Collected data
/-! ### Forming a view (R177, R191) -/

/-- VIEW_FORM (R177, R191, R302): the next object of a stream's close queue gets its serial, its directory
entry, its cut-out, and goes to pairing. -/
def State.formView (s : State) (t : Nat) : State :=
  let x := s.objStream t
  match x.closeQ with
  | [] => s
  | o :: rest =>
    let next := (x.serial + 1) % 2 ^ 45
    let v : ObjView :=
      { obj := o, stream := t, serial := x.serial, epoch := x.epoch, handle := handleOf (deviceId s) t x.serial
        width := o.par.width, ncomp := o.csum.length, arrived := s.now, leaveAt := s.now, isB := false }
    let s := s.setObj t { x with
      closeQ := rest, serial := next, epoch := if next = 0 then !x.epoch else x.epoch, formed := some s.now }
    let s : State := { s with obj := { s.obj with formed := some s.now, served := t } }
    let s := if o.forced then s.count .obj (OBJ_CNT_FORCED t) else s
    let s := if o.incomplete then s.count .obj (OBJ_CNT_INCOMPLETE t) else s
    let s := s.lbDirectory t v.serial v.handle o.ln o.height o.xMin o.xMax (vflags v)
    (s.cutForm t v).pairArrive v

/-- The head of a close queue is discarded for an uncorrectable word (R191, R308).  DESIGN CHOICE (log 144): it is a lost
object, since the close queue has no counters of its own. -/
def State.formLost (s : State) (t : Nat) : State :=
  match (s.objStream t).closeQ with
  | [] => s
  | o :: rest => (s.onObj t (fun x => { x with closeQ := rest })).loseObj t o

/-- VIEW_FORM (R191, R308): err 1 is an error of the entry's words that is corrected, 2 one that is not. -/
def execViewForm (t : Fin 96) (err : Fin 3) (s : State) : Host.Outcome State Fault Refusal :=
  .next (if !viewDue s t then s else if err.val = 2 then s.formLost t else s.formView t)

/-! ### Cut-outs (R179 to R182) -/

/-- Output pixels, lines and pitches of a rectangle, and the size of its cut-out (R180, R181). -/
def cutShape (cols rows sc n : Nat) (mask : Bool) : Nat × Nat × Nat × Nat × Nat :=
  let w := (cols + sc - 1) / sc
  let h := (rows + sc - 1) / sc
  let p := up64 (w * n * 2)
  let mp := if mask then up64 w else 0
  (w, h, p, mp, 64 + h * (p + mp))

/-- A place of n bytes in a staging ring, oldest entries first: after the newest, or from the start when the
end is too near (R182). -/
def stagePlace (base top n : Nat) (l : List Staged) : Option Nat :=
  match l.head?, l.getLast? with
  | some o, some e =>
    let fin := up64 (e.addr + e.size)
    if o.addr ≤ e.addr then
      if fin + n ≤ top then some fin
      else if base + n ≤ o.addr then some base
      else none
    else if fin + n ≤ o.addr then some fin
    else none
  | _, _ => if base + n ≤ top then some base else none

/-- The writer of a cut-out may start (R182): line MARGIN after the object's last is in the ring, or the
stream or frame has ended. -/
def cutCanStart (s : State) (t : Nat) (j : CutJob) : Bool :=
  let x := s.objStream t
  let o := j.view.obj
  decide (o.yLast + bits o.par.cut 26 23 < x.y) || (endLine s t o).isSome ||
    (match o.frame with
      | some (i, n) => decide (i + n ≤ x.y)
      | none => false)

/-- Change the cut-out of a view. -/
def State.onCut (s : State) (t serial : Nat) (f : CutJob → CutJob) : State :=
  s.onObj t (fun x => { x with cuts := x.cuts.map (fun j => if j.view.serial = serial then f j else j) })

/-- A cut-out is dropped or abandoned (R182). -/
def State.cutDrop (s : State) (t serial counter : Nat) : State :=
  ((s.count .obj counter).setb .obj (OBJ_STATUS t) 1 true).onCut t serial (fun j => { j with st := .dropped })

/-- Lines that a stop of the stream left unwritten leave the rectangle (R179). -/
def clipRows (s : State) (t : Nat) (j : CutJob) : CutJob :=
  { j with row1 := max j.row0 (min j.row1 ((endLine s t j.view.obj).getD (j.row1 + 1) - 1)) }

/-- Start writing a cut-out (R179, R182). -/
def State.cutStart (s : State) (t : Nat) (j : CutJob) : State :=
  let c := j.view.obj.par.cut
  let j := clipRows s t j
  let sh := cutShape (j.col1 + 1 - j.col0) (j.row1 + 1 - j.row0) (2 ^ bits c 28 27) j.view.ncomp (bit c 30)
  let size := sh.2.2.2.2
  let place := match mapRegion s t 2 with
    | some g => stagePlace (g.first * segBytes) ((g.first + g.count) * segBytes) size (s.objStream t).staging
    | none => none
  match place with
  | none => s.cutDrop t j.view.serial (OBJ_CNT_CUT_DROP t)
  | some a =>
    (s.onCut t j.view.serial (fun _ => { j with st := .writing, addr := a, size := size })).onObj t
      (fun x => { x with staging := x.staging ++ [⟨a, size, j.view.handle, false, 0, none, []⟩] })

/-- CUTOUT_WRITE_START (R182): the oldest waiting cut-out whose writer may start. -/
def execCutoutWriteStart (t : Fin 96) (s : State) : Host.Outcome State Fault Refusal :=
  .next (match (s.objStream t).cuts.find? (fun j => j.st == .waiting) with
    | some j => if cutCanStart s t j then s.cutStart t j else s
    | none => s)

/-- A source line is still in the ring (R180). -/
def cutHeld (s : State) (t slot y : Nat) : Bool :=
  let x := s.objStream t
  decide (x.ringSlot = slot ∧ x.ringFrom ≤ y ∧ y < x.y ∧ x.y ≤ y + cutLines s t slot)

/-- A source line as the cut-out writer reads it: none if it is no longer in the ring or poisoned (R180,
R304). -/
def cutReadLine (s : State) (t slot y : Nat) : Option (List Byte) :=
  let a := cutAddr s t slot y
  if cutHeld s t slot y && !ergPoisoned s a slot then some (ergRead s a slot) else none

/-- The value of a component at a source column, or of the mask byte for component n. -/
def cutPix (n : Nat) (row : List Byte) (x c : Nat) : Nat :=
  if c < n then leAt row (x * (2 * n + 1) + 2 * c) 2 else leAt row (x * (2 * n + 1) + 2 * n) 1

/-- The mask byte of a block (R180). -/
def blockMask (ms : List Nat) : Nat :=
  let on := ms.filter (fun m => 128 ≤ m)
  let best := (List.range 16).foldl (fun (b : Nat × Nat) k =>
    let c := (on.filter (fun m => m % 16 == k)).length
    if b.2 < c then (k, c) else b) (0, 0)
  if on = [] then 0 else 128 + best.1

/-- The bytes of a cut-out (R180, R181), the pair fields left 0, and whether lines were filled. -/
def cutBytes (s : State) (t : Nat) (j : CutJob) : List Byte × Bool :=
  let c := j.view.obj.par.cut
  let n := j.view.ncomp
  let k := bits c 28 27
  let sc := 2 ^ k
  let rows := (List.range (j.row1 + 1 - j.row0)).map (fun i => cutReadLine s t (cutSlot j.view.width n) (j.row0 + i))
  let filled := rows.any Option.isNone
  let sh := cutShape (j.col1 + 1 - j.col0) rows.length sc n (bit c 30)
  let px (y x ch : Nat) : Nat :=
    cutPix n ((atD rows (min y (rows.length - 1)) none).getD []) (j.col0 + min x (j.col1 - j.col0)) ch
  let block (by' bx ch : Nat) : List Nat := (List.range sc).flatMap (fun dy => (List.range sc).map (fun dx =>
    px (by' * sc + dy) (bx * sc + dx) ch))
  let val (by' bx ch : Nat) : Nat := if k = 0 then px by' bx ch else (rsh ((block by' bx ch).sum) (2 * k)).toNat
  let m (by' bx : Nat) : Nat := if k = 0 then px by' bx n else blockMask (block by' bx n)
  let pixels := (List.range sh.2.1).flatMap (fun y => pitchLine ((List.range sh.1).flatMap (fun x =>
    (List.range n).flatMap (fun ch => leBytes 2 (val y x ch)))))
  let masks := if bit c 30 then (List.range sh.2.1).flatMap (fun y => pitchLine ((List.range sh.1).flatMap (fun x =>
    leBytes 1 (m y x)))) else []
  let fl := b2n j.widthCut + 2 * b2n j.heightCut + 4 * b2n filled
  let hdr := leBytes 8 j.view.handle ++ leBytes 2 sh.1 ++ leBytes 2 sh.2.1 ++ leBytes 2 j.col0 ++
    leBytes 2 (unsgn 16 ((j.row0 : Int) - j.view.obj.y0)) ++ leBytes 1 sc ++ leBytes 1 n ++
    leBytes 1 (b2n (bit c 30) + 2 * b2n (bit c 29)) ++ leBytes 1 fl ++ leBytes 4 sh.2.2.1 ++ leBytes 4 sh.2.2.2.1 ++
    leBytes 32 0
  (withCrc hdr ++ pixels ++ masks, filled)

◆ Exercise: Figure out how many lines in the entries above contain "base". Write only that number.

◆ Response for this exercise: 3